Indexing object text with Elasticsearch

Elasticsearch or OpenSearch provides full-text search capabilities for Content Platform Engine object stores. Configuration involves adding a cluster, creating index areas, enabling classes for indexing, and selecting language analyzers.

Overview

Elasticsearch indexing enables users to search for documents based on their text content and metadata. Configuration involves setting up the infrastructure and policies for indexing content, processing text, and executing search queries.

Configuration is performed at the domain and object store levels using the Administration Console for Content Platform Engine. After initial configuration, Elasticsearch automatically indexes new and modified documents in CBR-enabled classes.

Key configuration areas

Configuring Elasticsearch indexing involves these main areas:

Elasticsearch cluster: Add an Elasticsearch cluster to the Content Platform Engine domain before you can create index areas. The cluster connection defines how Content Platform Engine communicates with Elasticsearch, including connection endpoints, authentication, and SSL settings. A domain can support only one Elasticsearch cluster.
Index areas: Index areas define the connection between your object store and the Elasticsearch cluster. Create one Elasticsearch index area for each object store that requires indexing. The index area contains configuration settings for shards, replicas, and the maximum results window.
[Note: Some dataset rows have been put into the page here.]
theorem test_ack_event :
    (after (.ackEvent (req 8)) flagged).router = line.router ∧ (after (.ackEvent (req 9)) flagged).router = flagged.router ∧
    answer (after (.ackEvent (req 16)) flagged) = [4, 0] := by decide +kernel

theorem test_clear_fault :
    (after (.clearFault (req 0)) { line with notices := { line.notices with furtherMajor := true, furtherMinor := true } }).notices = line.notices := by
  decide +kernel

theorem test_clear_crusher :
    let t := after (.clearCrusher (req 0)) (crusherIs .stalled 3 5000);
    t.head.crusher = .off ∧ t.head.jam = 0 ∧ t.belt.crusher = true ∧ answer (after (.clearCrusher (req 0)) (crusherIs .reversing 3 5000)) = [6, 0] := by
  decide +kernel

/-- Section 6.9, at 600: a drum in FAULT returns to ONLINE. -/
theorem test_clear_drum :
    let t := after (.clearDrum (req 2)) (flushWaits 4000 5000);
    t.drum 2 = { state := .online, fines := 0, dp := 0, failed := 0 } ∧ t.counter .flushArbitrations = 1 := by decide +kernel

/-- Section 7.10, at 0: BELT is taken and 200 is issued. -/
theorem test_start_program :
    let t := after (.startProgram (req 20)) line;
    (t.engine.chain.map fun c => (c.started, c.holdEnd, c.held)) = some (1, 6000, [.belt]) ∧ t.belt.programSetpoint = some 200 ∧ t.belt.issued = some 200 := by
  decide +kernel

theorem test_abort_program :
    let t := after (.abortProgram (req 0)) { running (chainOf 20 1 1 false) 4500 with belt := { line.belt with programSetpoint := some 200, selected := 200 } };
    t.engine.chain = none ∧ t.engine.lastOutcome = some .aborted ∧ t.belt.programSetpoint = none ∧ t.belt.issued = some 600 := by decide +kernel

theorem test_clear_counters :
    let t := after (.clearCounters (req 0)) (bumpBy .passes 9 line);
    t.counter .passes = 0 ∧ t.counter .requestsServed = 1 := by decide +kernel

theorem test_clear_causes : (after (.clearCauses (req 0)) line).causes = (false, false, false) := by decide +kernel

/-- Section 11.9, at 800: STOP of the loading lot, then the refusal, and no reply while the image is read. -/
theorem test_restart_with_reload :
    let t := after (.restartLine (req 0)) { loading with
      tables := reloads.tables, arbiter := { requests := loading.arbiter.requests.set 9 (some (request 1 6 900 1000 false)), pointer := 5 } };
    sent .cell t = [[54, 17, 0x18, 4, 3, 5, 0, 0], [59, 17, 0x18, 4, 4, 255, 0, 8]] ∧ t.activity = .reloading (req 0) 17 ∧
      t.arbiter.pointer = 23 ∧ (sent .plant t).map (List.drop 4) =
        [[0, 1, 0, 0], [1, 0, 0, 0], [3, 1, 0, 0], [4, 1, 0, 0], [5, 1, 0, 0], [6, 1, 0, 0]] := by decide +kernel

theorem test_reload_bad_image :
    let t := after (.reloadComplete false) { held with activity := .reloading (req 0) 17 };
    t.activity = .idle ∧ answer t = [0, 0] ∧ t.counter .reloadsBad = 1 ∧ t.tables = tables := by decide +kernel

theorem test_save_image :
    let t := after (.saveImage (req 0)) line;
    t.activity = .saving (req 0) 0 ∧ sent .plant t = [] ∧ answer (after (.saveImage (req 0)) t) = [1, 0] := by decide +kernel

/-- The first page holds the word count, 556 (R192). -/
theorem test_save_first_page :
    let t := after (.savePageWritten true) { line with activity := .saving (req 0) 0 };
    t.activity = .saving (req 0) 1 ∧ t.eeprom.read 0 = 2 ∧ t.eeprom.read 1 = 44 ∧ t.eeprom.wf = true ∧ t.eeprom.read 16 = Config.blankByte := by
  decide +kernel

theorem test_save_fails :
    let t := after (.savePageWritten false) { line with activity := .saving (req 0) 0 };
    t.activity = .idle ∧ answer t = [8, 0] ∧ t.counter .savesFailed = 1 := by decide +kernel

/-- The image is 1,112 bytes whose words sum to 0 (R192). -/
theorem test_image_sum : (imageBytes tables).length = 1112 ∧ wordSum (imageBytes tables) = 0 := by decide +kernel

/-- Section 5.4.1: lot 5 at indices 7 to 12, 3 to 8 and 2 to 7, with A = 8 and crusher limit 600. -/
def approaching (i : Nat) : State :=
  { line with
    tracker := { line.tracker with map := List.replicate i .empty ++ List.replicate 6 (.loaded 5 2) ++ List.replicate (122 - i) .empty }
    lots := line.lots.set 5 (.active (lot .riding 4 2 6 6 0 734 0)) }

theorem test_approach_load :
    (computeApproach (approaching 7)).head.approach = 122 ∧ (computeApproach (approaching 3)).head.approach = 610 ∧
    (computeApproach (approaching 3)).head.surge = true ∧ (computeApproach (approaching 2)).head.approach = 734 ∧
    (computeApproach (approaching 8)).head.approach = 0 := by decide +kernel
Each object store supports a single Elasticsearch index area.
CBR-enabled classes: Content-based retrieval (CBR) must be enabled for each document class that you want to index. You can enable CBR for individual classes or for all classes in the object store. Only documents in CBR-enabled classes are added to the full-text index.
Language analyzers: Select one or more language analyzers that reflect the languages of your documents. Language analyzer selection affects how text is analyzed and indexed, improving search accuracy and relevance. Elasticsearch supports a wide range of language analyzers and custom analysis configurations.
Indexing queue sweep: The Elasticsearch Indexing Queue Sweep processes documents and adds them to the Elasticsearch index. The sweep runs on a schedule and processes documents in batches. You can configure the sweep schedule, batch size, and other parameters to optimize indexing performance for your workload.
Index maintenance: After initial configuration, you maintain indexes by monitoring indexing status, managing index settings, performing reindexing operations when needed, and tuning performance parameters. Regular monitoring helps ensure optimal search performance.

Configuration workflow

Follow this general workflow when you configure Elasticsearch indexing:

Add an Elasticsearch cluster to the Content Platform Engine domain
Configure Content Platform Engine to access the cluster (connection settings, authentication, SSL)
Create an Elasticsearch index area for your object store
Select one or more language analyzers for text processing
Enable CBR for the document classes that you want to index
Configure the Elasticsearch Indexing Queue Sweep schedule and parameters
Enable the sweep to begin processing documents
Monitor indexing status and tune performance as needed

The topics in the section provide detailed procedures for each configuration area.

Migration considerations

If you are migrating from Content Search Services to Elasticsearch, you can configure dual mode indexing to index content to both engines simultaneously during the migration period. Dual mode indexing validates Elasticsearch functionality without disrupting Content Search Services search capabilities.